* Problem to work on *
Please copy each line below that contains the string "whose".

Exercise material START

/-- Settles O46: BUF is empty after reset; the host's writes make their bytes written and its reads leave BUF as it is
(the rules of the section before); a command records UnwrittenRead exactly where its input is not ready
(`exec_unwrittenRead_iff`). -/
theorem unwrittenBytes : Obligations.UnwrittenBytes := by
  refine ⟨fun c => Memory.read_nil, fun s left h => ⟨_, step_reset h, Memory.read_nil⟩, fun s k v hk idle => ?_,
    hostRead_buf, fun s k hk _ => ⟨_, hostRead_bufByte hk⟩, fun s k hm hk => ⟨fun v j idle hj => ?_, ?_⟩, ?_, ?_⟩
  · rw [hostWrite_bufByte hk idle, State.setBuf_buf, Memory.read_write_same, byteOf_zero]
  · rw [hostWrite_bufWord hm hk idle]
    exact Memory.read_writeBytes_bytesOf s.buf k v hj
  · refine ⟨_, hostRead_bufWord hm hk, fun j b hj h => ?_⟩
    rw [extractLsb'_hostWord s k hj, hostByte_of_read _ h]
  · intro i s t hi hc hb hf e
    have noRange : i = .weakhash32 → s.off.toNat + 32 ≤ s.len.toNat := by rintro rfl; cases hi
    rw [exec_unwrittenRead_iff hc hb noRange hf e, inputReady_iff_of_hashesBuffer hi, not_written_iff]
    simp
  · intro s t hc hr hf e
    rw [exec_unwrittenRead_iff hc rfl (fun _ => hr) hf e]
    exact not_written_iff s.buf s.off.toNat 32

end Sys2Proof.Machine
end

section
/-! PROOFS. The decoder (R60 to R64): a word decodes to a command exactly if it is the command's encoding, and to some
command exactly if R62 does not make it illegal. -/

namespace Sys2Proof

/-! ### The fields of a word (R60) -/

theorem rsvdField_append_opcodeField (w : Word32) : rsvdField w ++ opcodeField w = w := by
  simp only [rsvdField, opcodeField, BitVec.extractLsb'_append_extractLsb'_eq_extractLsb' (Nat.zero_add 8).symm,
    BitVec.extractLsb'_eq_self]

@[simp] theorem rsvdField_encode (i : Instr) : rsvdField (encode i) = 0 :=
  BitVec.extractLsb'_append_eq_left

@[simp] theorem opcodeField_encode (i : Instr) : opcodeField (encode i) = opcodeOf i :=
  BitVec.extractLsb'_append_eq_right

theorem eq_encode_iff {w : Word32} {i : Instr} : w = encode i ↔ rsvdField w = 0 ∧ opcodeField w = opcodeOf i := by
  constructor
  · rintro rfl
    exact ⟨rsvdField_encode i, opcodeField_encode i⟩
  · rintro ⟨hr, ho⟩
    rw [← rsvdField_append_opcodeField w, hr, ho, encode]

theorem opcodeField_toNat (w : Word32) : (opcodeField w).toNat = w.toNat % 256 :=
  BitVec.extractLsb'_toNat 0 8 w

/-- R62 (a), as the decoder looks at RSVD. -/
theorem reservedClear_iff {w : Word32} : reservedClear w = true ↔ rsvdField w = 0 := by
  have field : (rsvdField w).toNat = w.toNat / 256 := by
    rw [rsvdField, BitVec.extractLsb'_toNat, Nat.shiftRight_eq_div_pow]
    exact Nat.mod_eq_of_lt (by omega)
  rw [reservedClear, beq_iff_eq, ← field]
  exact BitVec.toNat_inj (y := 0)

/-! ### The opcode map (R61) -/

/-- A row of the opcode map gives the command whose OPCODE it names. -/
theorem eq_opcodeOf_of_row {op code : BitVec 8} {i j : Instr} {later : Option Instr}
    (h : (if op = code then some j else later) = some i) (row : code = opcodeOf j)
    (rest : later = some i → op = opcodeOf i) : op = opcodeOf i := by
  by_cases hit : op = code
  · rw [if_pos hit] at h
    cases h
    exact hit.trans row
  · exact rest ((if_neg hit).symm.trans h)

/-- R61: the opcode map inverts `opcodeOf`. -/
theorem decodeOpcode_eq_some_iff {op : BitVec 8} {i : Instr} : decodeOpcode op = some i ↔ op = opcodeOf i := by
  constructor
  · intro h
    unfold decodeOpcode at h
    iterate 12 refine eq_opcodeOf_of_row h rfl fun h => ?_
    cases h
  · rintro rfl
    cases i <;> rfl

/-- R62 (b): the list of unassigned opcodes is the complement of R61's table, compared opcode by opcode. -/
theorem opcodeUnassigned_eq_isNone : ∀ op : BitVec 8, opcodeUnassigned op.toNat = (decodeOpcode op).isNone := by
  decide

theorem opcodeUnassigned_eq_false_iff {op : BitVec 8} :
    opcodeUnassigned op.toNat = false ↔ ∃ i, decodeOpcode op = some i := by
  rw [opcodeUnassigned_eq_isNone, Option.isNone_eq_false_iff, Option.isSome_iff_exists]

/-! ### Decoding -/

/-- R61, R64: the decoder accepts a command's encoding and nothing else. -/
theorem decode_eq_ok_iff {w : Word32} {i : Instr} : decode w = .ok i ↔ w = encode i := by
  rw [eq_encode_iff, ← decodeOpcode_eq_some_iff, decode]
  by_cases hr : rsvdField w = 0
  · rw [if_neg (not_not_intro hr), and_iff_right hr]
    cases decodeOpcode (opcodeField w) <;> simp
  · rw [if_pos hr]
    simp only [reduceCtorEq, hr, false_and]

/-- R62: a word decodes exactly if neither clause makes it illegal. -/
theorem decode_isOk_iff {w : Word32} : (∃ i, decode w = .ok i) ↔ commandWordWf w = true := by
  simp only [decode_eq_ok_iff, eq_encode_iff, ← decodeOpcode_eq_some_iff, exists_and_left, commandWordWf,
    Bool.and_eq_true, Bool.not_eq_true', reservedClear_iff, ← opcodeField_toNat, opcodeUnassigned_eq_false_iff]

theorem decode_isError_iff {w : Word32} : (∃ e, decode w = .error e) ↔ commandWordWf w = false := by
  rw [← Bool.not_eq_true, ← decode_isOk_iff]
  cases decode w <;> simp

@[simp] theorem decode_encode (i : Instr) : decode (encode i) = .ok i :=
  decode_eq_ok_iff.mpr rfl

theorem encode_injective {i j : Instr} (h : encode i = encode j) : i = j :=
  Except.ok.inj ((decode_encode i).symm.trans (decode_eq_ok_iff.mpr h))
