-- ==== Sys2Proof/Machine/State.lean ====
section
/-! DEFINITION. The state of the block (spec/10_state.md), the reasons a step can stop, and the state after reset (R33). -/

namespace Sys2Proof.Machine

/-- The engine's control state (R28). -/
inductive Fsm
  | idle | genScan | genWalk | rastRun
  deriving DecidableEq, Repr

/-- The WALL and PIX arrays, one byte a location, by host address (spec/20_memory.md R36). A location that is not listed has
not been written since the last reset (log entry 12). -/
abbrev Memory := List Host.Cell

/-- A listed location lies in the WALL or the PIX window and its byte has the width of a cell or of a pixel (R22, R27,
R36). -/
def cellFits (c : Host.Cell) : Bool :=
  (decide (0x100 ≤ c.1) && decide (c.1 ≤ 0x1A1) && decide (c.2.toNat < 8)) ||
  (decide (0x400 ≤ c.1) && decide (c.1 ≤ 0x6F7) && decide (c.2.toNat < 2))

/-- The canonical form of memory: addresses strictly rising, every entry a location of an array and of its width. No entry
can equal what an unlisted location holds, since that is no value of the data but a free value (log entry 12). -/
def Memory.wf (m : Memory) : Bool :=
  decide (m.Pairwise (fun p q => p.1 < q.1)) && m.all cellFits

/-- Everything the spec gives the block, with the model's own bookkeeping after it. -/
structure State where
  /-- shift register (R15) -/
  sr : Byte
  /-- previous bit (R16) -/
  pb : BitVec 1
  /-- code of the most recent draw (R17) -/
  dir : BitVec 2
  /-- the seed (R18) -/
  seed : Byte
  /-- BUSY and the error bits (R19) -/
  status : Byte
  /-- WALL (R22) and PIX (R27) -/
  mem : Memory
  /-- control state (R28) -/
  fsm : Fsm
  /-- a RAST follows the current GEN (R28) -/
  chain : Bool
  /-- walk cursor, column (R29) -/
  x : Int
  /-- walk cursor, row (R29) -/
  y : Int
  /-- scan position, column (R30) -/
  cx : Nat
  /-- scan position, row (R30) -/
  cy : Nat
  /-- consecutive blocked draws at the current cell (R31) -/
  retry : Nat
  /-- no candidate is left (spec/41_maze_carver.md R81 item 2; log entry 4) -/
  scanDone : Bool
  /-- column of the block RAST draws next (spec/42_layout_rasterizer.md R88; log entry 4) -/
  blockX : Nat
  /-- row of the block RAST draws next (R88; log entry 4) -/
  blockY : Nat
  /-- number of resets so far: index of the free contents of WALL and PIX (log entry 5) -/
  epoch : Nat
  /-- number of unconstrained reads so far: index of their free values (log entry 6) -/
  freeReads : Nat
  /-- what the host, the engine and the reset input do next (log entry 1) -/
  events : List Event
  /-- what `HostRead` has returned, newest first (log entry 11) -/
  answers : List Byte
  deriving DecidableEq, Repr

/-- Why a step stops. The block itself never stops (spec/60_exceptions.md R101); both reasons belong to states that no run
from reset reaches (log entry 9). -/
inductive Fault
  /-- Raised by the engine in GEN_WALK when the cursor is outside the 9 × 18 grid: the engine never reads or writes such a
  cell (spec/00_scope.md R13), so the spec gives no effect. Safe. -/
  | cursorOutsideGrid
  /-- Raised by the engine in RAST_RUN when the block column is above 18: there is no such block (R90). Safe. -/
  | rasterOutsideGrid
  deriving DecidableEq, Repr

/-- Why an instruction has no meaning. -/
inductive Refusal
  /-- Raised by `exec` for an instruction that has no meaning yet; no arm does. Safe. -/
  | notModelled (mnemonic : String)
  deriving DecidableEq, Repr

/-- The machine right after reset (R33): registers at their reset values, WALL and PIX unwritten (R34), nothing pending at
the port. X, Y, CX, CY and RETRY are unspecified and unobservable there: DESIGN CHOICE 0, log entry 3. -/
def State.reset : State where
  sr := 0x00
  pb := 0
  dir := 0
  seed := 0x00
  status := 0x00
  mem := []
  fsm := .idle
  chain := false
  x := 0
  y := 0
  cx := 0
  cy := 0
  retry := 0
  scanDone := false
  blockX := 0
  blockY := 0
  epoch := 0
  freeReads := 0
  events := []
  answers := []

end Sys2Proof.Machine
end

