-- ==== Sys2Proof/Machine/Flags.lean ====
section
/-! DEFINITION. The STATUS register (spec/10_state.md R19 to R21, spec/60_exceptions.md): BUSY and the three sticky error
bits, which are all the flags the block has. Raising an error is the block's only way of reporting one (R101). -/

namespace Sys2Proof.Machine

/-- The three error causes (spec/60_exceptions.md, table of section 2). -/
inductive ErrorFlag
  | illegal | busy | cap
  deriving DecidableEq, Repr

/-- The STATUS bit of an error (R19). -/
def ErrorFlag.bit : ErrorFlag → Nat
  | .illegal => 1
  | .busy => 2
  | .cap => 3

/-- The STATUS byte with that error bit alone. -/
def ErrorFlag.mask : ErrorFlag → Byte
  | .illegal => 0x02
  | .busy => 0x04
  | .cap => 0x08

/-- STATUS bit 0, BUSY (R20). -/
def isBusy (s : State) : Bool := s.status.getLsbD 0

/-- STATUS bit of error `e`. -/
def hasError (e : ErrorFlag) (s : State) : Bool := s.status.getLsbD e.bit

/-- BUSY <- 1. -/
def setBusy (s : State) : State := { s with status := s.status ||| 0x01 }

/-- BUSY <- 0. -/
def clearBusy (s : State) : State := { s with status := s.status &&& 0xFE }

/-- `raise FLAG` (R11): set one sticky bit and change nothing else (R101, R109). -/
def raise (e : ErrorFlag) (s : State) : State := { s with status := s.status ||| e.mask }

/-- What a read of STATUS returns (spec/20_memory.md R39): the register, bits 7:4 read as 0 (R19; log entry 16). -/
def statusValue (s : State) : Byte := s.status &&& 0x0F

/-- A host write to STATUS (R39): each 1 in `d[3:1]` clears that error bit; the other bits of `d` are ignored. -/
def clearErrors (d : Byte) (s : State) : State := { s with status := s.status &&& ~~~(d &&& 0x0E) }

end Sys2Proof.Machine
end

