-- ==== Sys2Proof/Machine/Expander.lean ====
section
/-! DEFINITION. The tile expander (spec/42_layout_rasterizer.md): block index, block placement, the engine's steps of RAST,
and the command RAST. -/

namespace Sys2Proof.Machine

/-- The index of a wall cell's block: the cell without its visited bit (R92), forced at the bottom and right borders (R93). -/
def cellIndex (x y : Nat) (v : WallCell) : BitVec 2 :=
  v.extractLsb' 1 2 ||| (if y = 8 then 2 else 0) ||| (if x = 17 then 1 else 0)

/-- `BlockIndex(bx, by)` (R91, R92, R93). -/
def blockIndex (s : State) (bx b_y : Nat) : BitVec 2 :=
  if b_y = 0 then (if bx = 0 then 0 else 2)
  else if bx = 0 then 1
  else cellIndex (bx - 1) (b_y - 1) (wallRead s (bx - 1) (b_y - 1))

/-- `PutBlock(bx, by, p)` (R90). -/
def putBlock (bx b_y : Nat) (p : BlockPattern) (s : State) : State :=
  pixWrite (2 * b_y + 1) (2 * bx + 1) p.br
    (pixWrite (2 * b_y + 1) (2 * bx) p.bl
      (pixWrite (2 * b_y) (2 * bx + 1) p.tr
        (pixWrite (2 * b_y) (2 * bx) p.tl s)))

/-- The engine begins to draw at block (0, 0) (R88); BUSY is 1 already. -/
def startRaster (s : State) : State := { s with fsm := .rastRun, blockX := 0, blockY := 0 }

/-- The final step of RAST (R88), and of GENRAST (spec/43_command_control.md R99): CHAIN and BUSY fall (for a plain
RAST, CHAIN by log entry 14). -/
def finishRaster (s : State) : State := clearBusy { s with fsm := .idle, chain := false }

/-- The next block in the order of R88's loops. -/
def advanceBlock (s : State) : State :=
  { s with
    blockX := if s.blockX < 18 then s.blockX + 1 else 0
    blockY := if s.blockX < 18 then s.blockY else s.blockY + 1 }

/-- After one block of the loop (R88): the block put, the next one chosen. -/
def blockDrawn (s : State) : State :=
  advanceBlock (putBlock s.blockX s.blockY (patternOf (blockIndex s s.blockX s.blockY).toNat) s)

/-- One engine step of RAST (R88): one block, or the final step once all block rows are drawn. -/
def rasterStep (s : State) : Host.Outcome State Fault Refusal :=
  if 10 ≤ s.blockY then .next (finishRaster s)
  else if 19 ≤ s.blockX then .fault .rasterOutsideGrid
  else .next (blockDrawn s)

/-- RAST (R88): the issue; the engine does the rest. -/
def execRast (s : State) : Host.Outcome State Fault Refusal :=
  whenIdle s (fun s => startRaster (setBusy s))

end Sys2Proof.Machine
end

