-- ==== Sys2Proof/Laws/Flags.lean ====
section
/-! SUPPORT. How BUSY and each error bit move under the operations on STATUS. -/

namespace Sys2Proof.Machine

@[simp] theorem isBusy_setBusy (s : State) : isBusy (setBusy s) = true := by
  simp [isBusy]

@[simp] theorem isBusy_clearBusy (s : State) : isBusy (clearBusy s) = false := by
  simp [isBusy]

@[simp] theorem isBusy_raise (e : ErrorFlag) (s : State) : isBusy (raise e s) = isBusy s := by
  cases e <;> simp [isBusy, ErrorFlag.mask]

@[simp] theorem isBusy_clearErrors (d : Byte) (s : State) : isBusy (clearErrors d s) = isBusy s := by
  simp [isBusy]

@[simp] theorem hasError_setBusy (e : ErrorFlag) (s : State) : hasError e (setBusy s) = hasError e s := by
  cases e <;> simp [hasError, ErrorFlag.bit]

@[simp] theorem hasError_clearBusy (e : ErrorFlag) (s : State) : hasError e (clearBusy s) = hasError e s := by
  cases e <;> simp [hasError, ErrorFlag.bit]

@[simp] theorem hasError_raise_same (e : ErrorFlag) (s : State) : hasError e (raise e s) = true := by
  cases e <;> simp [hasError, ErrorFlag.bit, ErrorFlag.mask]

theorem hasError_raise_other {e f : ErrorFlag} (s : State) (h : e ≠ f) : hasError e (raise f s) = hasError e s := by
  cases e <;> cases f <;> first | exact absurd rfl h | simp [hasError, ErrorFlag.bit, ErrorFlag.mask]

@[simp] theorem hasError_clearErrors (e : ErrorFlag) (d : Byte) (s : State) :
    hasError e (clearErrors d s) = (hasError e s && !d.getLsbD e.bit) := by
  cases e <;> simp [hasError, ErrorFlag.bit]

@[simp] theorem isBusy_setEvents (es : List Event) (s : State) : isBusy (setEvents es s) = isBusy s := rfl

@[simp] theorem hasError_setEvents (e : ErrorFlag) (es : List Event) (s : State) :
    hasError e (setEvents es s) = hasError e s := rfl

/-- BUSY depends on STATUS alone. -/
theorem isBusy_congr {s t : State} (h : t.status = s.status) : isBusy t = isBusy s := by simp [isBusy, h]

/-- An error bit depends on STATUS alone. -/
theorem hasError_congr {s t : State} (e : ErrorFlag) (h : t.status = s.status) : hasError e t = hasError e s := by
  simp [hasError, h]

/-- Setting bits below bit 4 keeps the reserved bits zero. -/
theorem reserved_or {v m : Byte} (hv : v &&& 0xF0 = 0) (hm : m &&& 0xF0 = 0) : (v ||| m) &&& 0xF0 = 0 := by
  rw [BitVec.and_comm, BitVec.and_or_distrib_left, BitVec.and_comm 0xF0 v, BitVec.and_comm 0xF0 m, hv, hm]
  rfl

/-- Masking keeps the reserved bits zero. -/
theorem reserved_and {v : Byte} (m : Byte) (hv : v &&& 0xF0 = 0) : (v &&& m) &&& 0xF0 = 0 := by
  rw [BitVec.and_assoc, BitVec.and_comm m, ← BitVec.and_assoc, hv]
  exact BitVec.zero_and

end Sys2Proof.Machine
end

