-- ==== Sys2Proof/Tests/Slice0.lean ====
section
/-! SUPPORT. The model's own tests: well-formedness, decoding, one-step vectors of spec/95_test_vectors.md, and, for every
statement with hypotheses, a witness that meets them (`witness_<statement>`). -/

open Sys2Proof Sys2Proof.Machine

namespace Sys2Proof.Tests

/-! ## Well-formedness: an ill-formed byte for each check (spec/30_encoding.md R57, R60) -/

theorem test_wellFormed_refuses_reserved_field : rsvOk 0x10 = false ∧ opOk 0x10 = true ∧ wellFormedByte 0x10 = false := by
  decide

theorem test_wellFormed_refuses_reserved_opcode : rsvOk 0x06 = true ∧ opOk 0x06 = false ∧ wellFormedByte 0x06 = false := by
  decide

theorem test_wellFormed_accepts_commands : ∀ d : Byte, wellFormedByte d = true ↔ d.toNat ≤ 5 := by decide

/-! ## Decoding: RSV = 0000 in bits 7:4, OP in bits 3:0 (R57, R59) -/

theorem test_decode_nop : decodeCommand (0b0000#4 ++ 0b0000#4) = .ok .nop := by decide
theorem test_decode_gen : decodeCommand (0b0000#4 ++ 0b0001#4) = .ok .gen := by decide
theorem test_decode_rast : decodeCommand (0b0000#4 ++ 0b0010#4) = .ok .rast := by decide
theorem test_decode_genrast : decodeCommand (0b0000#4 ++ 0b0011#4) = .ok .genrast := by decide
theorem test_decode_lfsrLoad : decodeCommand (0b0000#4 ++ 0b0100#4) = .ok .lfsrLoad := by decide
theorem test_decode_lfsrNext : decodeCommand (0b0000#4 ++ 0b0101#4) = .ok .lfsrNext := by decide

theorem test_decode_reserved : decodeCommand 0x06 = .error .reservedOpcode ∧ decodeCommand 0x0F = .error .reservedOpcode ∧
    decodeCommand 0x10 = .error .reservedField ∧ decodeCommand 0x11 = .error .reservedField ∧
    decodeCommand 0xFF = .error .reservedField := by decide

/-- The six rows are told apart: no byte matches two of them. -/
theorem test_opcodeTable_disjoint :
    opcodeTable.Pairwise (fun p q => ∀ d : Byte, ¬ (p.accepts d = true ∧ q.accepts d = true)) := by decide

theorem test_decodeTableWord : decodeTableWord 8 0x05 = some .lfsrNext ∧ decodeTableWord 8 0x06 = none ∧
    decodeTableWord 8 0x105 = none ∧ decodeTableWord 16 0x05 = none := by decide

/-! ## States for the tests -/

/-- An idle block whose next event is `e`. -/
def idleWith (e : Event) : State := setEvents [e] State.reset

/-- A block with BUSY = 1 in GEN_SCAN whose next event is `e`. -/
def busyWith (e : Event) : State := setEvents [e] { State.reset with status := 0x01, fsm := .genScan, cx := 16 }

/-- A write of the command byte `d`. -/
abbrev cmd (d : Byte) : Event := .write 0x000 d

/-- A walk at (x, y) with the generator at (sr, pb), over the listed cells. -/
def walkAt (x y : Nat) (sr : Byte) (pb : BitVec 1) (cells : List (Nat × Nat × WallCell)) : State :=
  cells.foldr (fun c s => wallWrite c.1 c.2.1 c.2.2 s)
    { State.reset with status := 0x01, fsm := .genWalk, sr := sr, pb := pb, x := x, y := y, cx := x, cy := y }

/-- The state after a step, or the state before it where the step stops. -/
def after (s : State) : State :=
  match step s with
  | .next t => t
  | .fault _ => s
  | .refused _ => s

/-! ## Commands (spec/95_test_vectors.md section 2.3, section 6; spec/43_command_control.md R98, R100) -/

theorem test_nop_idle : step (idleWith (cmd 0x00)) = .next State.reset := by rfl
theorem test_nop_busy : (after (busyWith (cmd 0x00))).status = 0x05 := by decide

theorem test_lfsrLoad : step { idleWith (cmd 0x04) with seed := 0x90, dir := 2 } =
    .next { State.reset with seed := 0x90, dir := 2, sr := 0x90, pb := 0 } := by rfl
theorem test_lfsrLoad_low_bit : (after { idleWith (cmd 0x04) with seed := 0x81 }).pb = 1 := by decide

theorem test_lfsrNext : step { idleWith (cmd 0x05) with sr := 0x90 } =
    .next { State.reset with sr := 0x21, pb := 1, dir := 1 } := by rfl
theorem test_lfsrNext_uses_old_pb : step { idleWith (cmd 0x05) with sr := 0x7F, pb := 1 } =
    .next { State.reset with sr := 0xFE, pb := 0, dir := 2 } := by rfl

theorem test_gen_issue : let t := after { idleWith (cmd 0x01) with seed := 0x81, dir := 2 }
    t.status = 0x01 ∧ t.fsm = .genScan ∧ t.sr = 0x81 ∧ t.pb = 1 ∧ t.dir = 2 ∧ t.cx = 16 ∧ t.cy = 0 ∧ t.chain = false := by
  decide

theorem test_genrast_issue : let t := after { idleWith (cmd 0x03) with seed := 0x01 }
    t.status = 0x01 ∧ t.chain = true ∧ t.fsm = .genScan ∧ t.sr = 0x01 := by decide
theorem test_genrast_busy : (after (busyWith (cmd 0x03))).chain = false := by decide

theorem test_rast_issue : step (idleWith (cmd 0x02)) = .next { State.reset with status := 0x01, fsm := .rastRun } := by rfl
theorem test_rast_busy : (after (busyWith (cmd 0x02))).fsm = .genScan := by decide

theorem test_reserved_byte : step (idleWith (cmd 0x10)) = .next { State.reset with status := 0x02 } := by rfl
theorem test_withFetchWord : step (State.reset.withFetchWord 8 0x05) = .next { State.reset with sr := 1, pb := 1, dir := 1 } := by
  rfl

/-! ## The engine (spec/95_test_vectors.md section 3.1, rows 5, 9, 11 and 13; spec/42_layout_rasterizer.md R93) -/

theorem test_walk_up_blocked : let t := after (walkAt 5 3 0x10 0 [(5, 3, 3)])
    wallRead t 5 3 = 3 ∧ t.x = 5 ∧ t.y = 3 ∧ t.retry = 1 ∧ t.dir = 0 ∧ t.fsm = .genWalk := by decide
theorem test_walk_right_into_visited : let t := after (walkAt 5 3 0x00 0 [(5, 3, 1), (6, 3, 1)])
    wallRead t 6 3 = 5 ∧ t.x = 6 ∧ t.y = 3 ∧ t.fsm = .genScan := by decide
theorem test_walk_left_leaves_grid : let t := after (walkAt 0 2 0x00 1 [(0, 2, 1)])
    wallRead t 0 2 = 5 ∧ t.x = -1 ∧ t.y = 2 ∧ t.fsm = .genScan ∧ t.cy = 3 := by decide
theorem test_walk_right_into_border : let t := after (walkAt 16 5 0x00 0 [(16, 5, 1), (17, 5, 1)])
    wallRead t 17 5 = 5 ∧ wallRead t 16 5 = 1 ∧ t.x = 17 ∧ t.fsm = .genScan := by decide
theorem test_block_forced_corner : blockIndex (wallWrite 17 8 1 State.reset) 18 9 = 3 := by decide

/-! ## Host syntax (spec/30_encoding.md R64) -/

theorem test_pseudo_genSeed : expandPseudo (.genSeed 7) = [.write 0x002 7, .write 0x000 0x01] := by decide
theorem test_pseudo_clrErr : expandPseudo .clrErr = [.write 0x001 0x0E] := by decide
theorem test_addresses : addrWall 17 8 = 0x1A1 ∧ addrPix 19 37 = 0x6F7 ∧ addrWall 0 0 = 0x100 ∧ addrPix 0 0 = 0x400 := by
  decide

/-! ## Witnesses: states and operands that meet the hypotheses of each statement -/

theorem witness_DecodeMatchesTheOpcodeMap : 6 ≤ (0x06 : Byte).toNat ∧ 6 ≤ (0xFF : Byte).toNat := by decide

Exercise material END

* Exercise response *
/-- A row of the opcode map gives the command whose OPCODE it names. -/
/-- An idle block whose next event is `e`. -/
/-- A block with BUSY = 1 in GEN_SCAN whose next event is `e`. -/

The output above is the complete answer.